Both programs require workers to stay with one employer. Neither gives workers immigrant status, or a path to Canadian citizenship.

"For 50 years, the SAWP has been framed as being used to meet acute labour shortage in periods we need more workers, but it's actually meeting a long-term labour demand," Jenna Hennebry, director of the International Migrant Research Centre at Wilfrid Laurier University, told me.

In its first year, SAWP brought in 63 migrants from Jamaica. Now, about 17,000 farm labourers come annually to Ontario alone, and Dr. Hennebry said the average SAWP migrant now comes here for 10 years in a row.

"These workers live in conditions most Canadians would not accept, often with no access to phone or transportation," she added. In July, 32 workers lost all of their possessions when the Brant County barn in which they lived burned down. This summer, a reporter for The Globe saw a farm workers' dorm where 150 people slept in one open-air barracks.

Although SAWP workers are entitled to provincial health insurance when they arrive, those who are injured are often "medically repatriated" to their home country. In 2014, the Canadian Medical Association Journal reported that 787 migrant farm workers were medically repatriated between 2001 and 2011. These workers also pay employment insurance and pension-plan premiums, as well as income tax.

On Sept. 1, the activist group Justicia for Migrant Workers kicked off "Harvesting Freedom," a farm labourers' march through Southern Ontario that is to end in Ottawa on Oct. 3. Its demand is that migrant workers be given landed immigrant status as soon as they arrive.

"Permanent residency on arrival has challenges, but there's no reason there can't be an avenue," said Dr. Hennebry, who is to speak at a Sept. 19 Harvesting Freedom event in Waterloo. She has previously shared her views with the House of Commons and the Senate, and recently addressed a UN forum in Geneva on migration and development.
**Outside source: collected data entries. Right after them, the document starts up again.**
-- ==== Sys2Proof/Certificates/Slice0/Obligations.lean ====
section
/-! DEFINITION. The statements for the provers. The helpers in Sys2Proof.Claims name the events a rule lists and the
states a rule describes; each obligation's docstring says which rules of spec/ it formalises. Wherever a statement
names a whole next state, the counts of sends and polls (log 5, 7), the list of responses (log 23), and the
controller's `longOp` and `lost` with what they do to the controller fields (log 13) are the model's own. -/

namespace Sys2Proof.Claims

open Sys2Proof.Machine

/-- The events of a bracketed step of R196. -/
def optionalEvents {α : Type} (o : Option α) (events : α → List Event) : List Event :=
  match o with
  | some a => events a
  | none => []

/-- The state after one frame with data is sent without error, and nothing else. (`onFrame`: log 13.) -/
def frameSent (op : Byte) (data : List Byte) (s : State) : State :=
  { s with trace := s.trace ++ [.cmd op, .data data], sendCount := s.sendCount + 2, ctrl := s.ctrl.onFrame }

/-- The state after the bare opcode of a long operation is sent without error, and nothing else. (`longOp`: log 13;
which commands begin a long operation: log 19.) -/
def longOpSent (op : Byte) (s : State) : State :=
  { s with trace := s.trace ++ [.cmd op], sendCount := s.sendCount + 1, ctrl := { s.ctrl.onFrame with longOp := true } }

/-- The state after a fault, and nothing else (spec/60_exceptions.md R295). -/
def faulted (code : ErrorCode) (info : FaultInfo) (s : State) : State :=
  { s with fault := some { code := code, info := info }, pos := .idle }

/-- The state after a transport error that ended the request (spec/41_sequencer.md R210), but for the trace and the
number of sends. -/
def errored (e : TransportError) (s : State) : State :=
  { s with seq := .errored, lastErr := some e, pos := .idle, responses := s.responses ++ [.errTransport e],
           ctrl := { s.ctrl with bwRam := none, redRam := none, asleep := none, lut := none, lost := true } }

/-- The initialisation events of RESET (spec/41_sequencer.md R195, R196, R197), in the order of R198. -/
def initEvents (p : Params) (cfg : Cfg) : List Event :=
  [.cmd p.opc.analogBlockControl, .data [p.analogBlockValue],
   .cmd p.opc.digitalBlockControl, .data [p.digitalBlockValue],
   .cmd p.opc.driverOutputControl, .data [lo8 cfg.rows, hi8 cfg.rows, p.driverScan]]
  ++ optionalEvents p.initGateVoltage (fun v => [.cmd p.opc.gateDrivingVoltage, .data [v]])
  ++ optionalEvents p.initSourceVoltage (fun v => [.cmd p.opc.sourceDrivingVoltage, .data [v.1, v.2.1, v.2.2]])
  ++ [.cmd p.opc.dummyLinePeriod, .data [cfg.dummyLinePeriod],
      .cmd p.opc.gateLineWidth, .data [cfg.gateLineWidth],
      .cmd p.opc.writeVcom, .data [cfg.vcom]]
  ++ optionalEvents p.initBorder (fun v => [.cmd p.opc.borderWaveform, .data [v]])
  ++ optionalEvents cfg.lut (fun l => frameEvents p.opc.writeLut l)
  ++ [.cmd p.opc.dataEntryMode, .data [entryByte cfg.dataEntryMode cfg.incrementAxis],
      .cmd p.opc.startEndXPosition, .data [0, BitVec.ofNat 8 (cfg.cols.toNat / 8 - 1)],
      .cmd p.opc.startEndYPosition, .data [0, 0, lo8 cfg.rows, hi8 cfg.rows]]

/-- The 17 events of UPDATE (R202). -/
def updateEvents (p : Params) (black red : List Byte) : List Event :=
  [.cmd p.opc.xAddress, .data [0], .cmd p.opc.yAddress, .data [0, 0], .cmd p.opc.writeBlackData, .data black,
   .cmd p.opc.xAddress, .data [0], .cmd p.opc.yAddress, .data [0, 0], .cmd p.opc.writeRedData, .data red,
   .cmd p.opc.updateDisplayOption2, .data [p.updateOption2Value], .cmd p.opc.updateDisplay,
   .delay p.updateSettleMs, .waitBusy]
She believes that the lack of a path to citizenship for migrant workers is tarnishing Canada's image. Similar programs elsewhere let workers apply for residency after a given time period. This includes Britain and Spain, which also lets migrants bring their families along during work periods.
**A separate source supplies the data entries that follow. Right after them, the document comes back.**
-- ==== Sys2Proof/Tests/Slice0.lean ====
section
/-! SUPPORT. Tests of the model on fixed values. Every expected result is the spec's: a row of
spec/95_test_vectors.md (named in the docstring or the theorem) or an encoding written out from spec/30_encoding.md.
Last come the witnesses: for every statement with hypotheses, a state and operands that meet them together. -/

namespace Sys2Proof.Tests

open Sys2Proof.Machine Sys2Proof.Claims

/-! ### The small state the tests run on -/

/-- The default configuration of spec/95_test_vectors.md with every send good, busy clear, and a settle delay of 7. -/
def bench : State :=
  { State.reset with
    params := { Params.standard with updateSettleMs := 7 }
    sendPlan := List.replicate 40 none
    busyPlan := [false, false, false] }

/-- The same block in another sequencer state. -/
def benchIn (q : SeqState) : State := { bench with seq := q }

/-- The same block with a byte string waiting. -/
def benchWith (bytes : List Byte) : State := { bench with inbox := [bytes] }

/-- The same block after CLEAR WHITE. -/
def whiteBench : State := bench.fillPlanes 0xFF 0x00

/-- The same block with the GK extras admitted. -/
def extraBench : State := { bench with params := { bench.params with admitGkExtra := true } }

/-- The same block with a table that need not be 70 bytes. -/
def laxBench : State := { bench with params := { bench.params with lutStrict := false } }

/-- A RESET in progress whose initialisation sends a border waveform. -/
def borderBench : State :=
  { bench with params := { bench.params with initBorder := some 0x05 }, pos := .running .reset false 12 }

/-- A request of UPDATE in progress at step `k`, with the events `sent` out. -/
def updating (k : Nat) (sent : List Event) : State :=
  { bench with seq := .updating, pos := .running (.update [1, 2, 3] [4, 5, 6]) false k, trace := sent }

/-- The next state an outcome answers, if it answers one. -/
def nextOf (o : Host.Outcome State Fault Refusal) : Option State :=
  match o with
  | .next t => some t
  | .fault _ => none
  | .refused _ => none

/-- The trace after one step on a byte string. -/
def traceAfter (bytes : List Byte) : Option (List Event) := (nextOf (step (benchWith bytes))).map State.trace

/-- The fault after one step on a byte string. -/
def faultAfter (bytes : List Byte) : Option (Option FaultRecord) := (nextOf (step (benchWith bytes))).map State.fault

/-- The trace after one instruction. -/
def traceOf (i : Instr) (s : State) : Option (List Event) := (nextOf (exec i s)).map State.trace

/-- The plane bytes after one instruction. -/
def planesOf (i : Instr) (s : State) : Option (List Byte × List Byte) :=
  (nextOf (exec i s)).map fun t => (t.planeBytes .black, t.planeBytes .red)

/-! ### Well-formedness: each check refuses an ill-formed term -/

theorem tooLong {α : Type} (n : Nat) (x : α) (h : 65536 ≤ n) : fitsLength (List.replicate n x) = false := by
  simp only [fitsLength, List.length_replicate, decide_eq_false_iff_not]
  omega

theorem test_wf_update_black : (Instr.update (List.replicate 65536 0) []).wellFormed = false := by
  rw [Instr.wellFormed, tooLong _ _ (Nat.le_refl _), Bool.false_and]

theorem test_wf_update_red : (Instr.update [] (List.replicate 65536 0)).wellFormed = false := by
  rw [Instr.wellFormed, tooLong _ _ (Nat.le_refl _), Bool.and_false]

theorem test_wf_execBuf : (Instr.execBuf (.writeRedData (List.replicate 65536 0))).wellFormed = false := by
  rw [Instr.wellFormed, BufCommand.buf, tooLong _ _ (Nat.le_refl _)]

theorem test_wf_drawPixels : (Instr.drawPixels (List.replicate 65536 ⟨0, 0, .red⟩)).wellFormed = false := by
  rw [Instr.wellFormed, tooLong _ _ (Nat.le_refl _)]

theorem test_wf_accepts : (Instr.update [0xFF] [0x00]).wellFormed = true := by decide

/-! ### Decoding: the word of every constructor, written out from R104, R105 and R110 -/

/-- The reading of a frame of R104. -/
def frame (op : Byte) (data : List Byte) : Option WireCmd := decodeFrame Params.standard op data

theorem test_decode_driverOutputControl :
    frame 0x01 [0x28, 0x01, 0x00] = some (.fixed (.driverOutputControl 296 0)) := by decide
theorem test_decode_gateDrivingVoltage : frame 0x03 [0x11] = some (.fixed (.gateDrivingVoltage 0x11)) := by decide
theorem test_decode_sourceDrivingVoltage :
    frame 0x04 [0x2D, 0xB2, 0x22] = some (.fixed (.sourceDrivingVoltage 0x2D 0xB2 0x22)) := by decide
theorem test_decode_boosterEnable :
    frame 0x0C [0xD7, 0xD6, 0x9D, 0x00] = some (.fixed (.boosterEnable 0xD7 0xD6 0x9D 0x00)) := by decide
theorem test_decode_gateScanStartPosition :
    frame 0x0F [0x27, 0x01] = some (.fixed (.gateScanStartPosition 295)) := by decide
theorem test_decode_deepSleepMode : frame 0x10 [0x03] = some (.fixed (.deepSleepMode .discardRam)) := by decide
theorem test_decode_dataEntryMode :
    frame 0x11 [0x05] = some (.fixed (.dataEntryMode .incrementXDecrementY .vertical)) := by decide
theorem test_decode_softReset : frame 0x12 [] = some (.fixed .softReset) := by decide
theorem test_decode_updateDisplay : frame 0x20 [] = some (.fixed .updateDisplay) := by decide
theorem test_decode_updateDisplayOption2 : frame 0x22 [0xC7] = some (.fixed (.updateDisplayOption2 0xC7)) := by decide
theorem test_decode_writeBlackData : frame 0x24 [0xE0, 0xA0] = some (.buffer (.writeBlackData [0xE0, 0xA0])) := by
  decide
theorem test_decode_writeRedData : frame 0x26 [0xFF] = some (.buffer (.writeRedData [0xFF])) := by decide
theorem test_decode_writeVcom : frame 0x2C [0x3C] = some (.fixed (.writeVcom 0x3C)) := by decide
theorem test_decode_writeLut : frame 0x32 [] = some (.buffer (.writeLut [])) := by decide
theorem test_decode_dummyLinePeriod : frame 0x3A [0x7F] = some (.fixed (.dummyLinePeriod 0x7F)) := by decide
theorem test_decode_gateLineWidth : frame 0x3B [0x04] = some (.fixed (.gateLineWidth 0x04)) := by decide
theorem test_decode_borderWaveform : frame 0x3C [0x01] = some (.fixed (.borderWaveform 0x01)) := by decide
theorem test_decode_startEndXPosition : frame 0x44 [0x05, 0x02] = some (.fixed (.startEndXPosition 5 2)) := by decide
theorem test_decode_startEndYPosition :
    frame 0x45 [0x01, 0x00, 0x28, 0x01] = some (.fixed (.startEndYPosition 1 296)) := by decide
theorem test_decode_xAddress : frame 0x4E [0x13] = some (.fixed (.xAddress 19)) := by decide
theorem test_decode_yAddress : frame 0x4F [0x28, 0x01] = some (.fixed (.yAddress 296)) := by decide
theorem test_decode_analogBlockControl : frame 0x74 [0x54] = some (.fixed (.analogBlockControl 0x54)) := by decide
theorem test_decode_digitalBlockControl : frame 0x7E [0x3B] = some (.fixed (.digitalBlockControl 0x3B)) := by decide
In the Greenhouse Canada article, Mr. Cervini called SAWP a "win-win" because agricultural companies get workers, and migrants earn money to send home. Dr. Hennebry estimates that amounts, on average, to about $9,900 a worker each year.

Mr. Cervini went on to say that he enjoyed getting to know the migrants, especially one worker who had been returning to one of his greenhouses for 27 years. For nearly three decades, then, a person who laboured to produce Canadian food had spent two-thirds of the year away from home, in a situation that affords no possibility of citizenship, no pension and no guarantee of health care here after an injury.

In this season of abundance, Canada should do better than that.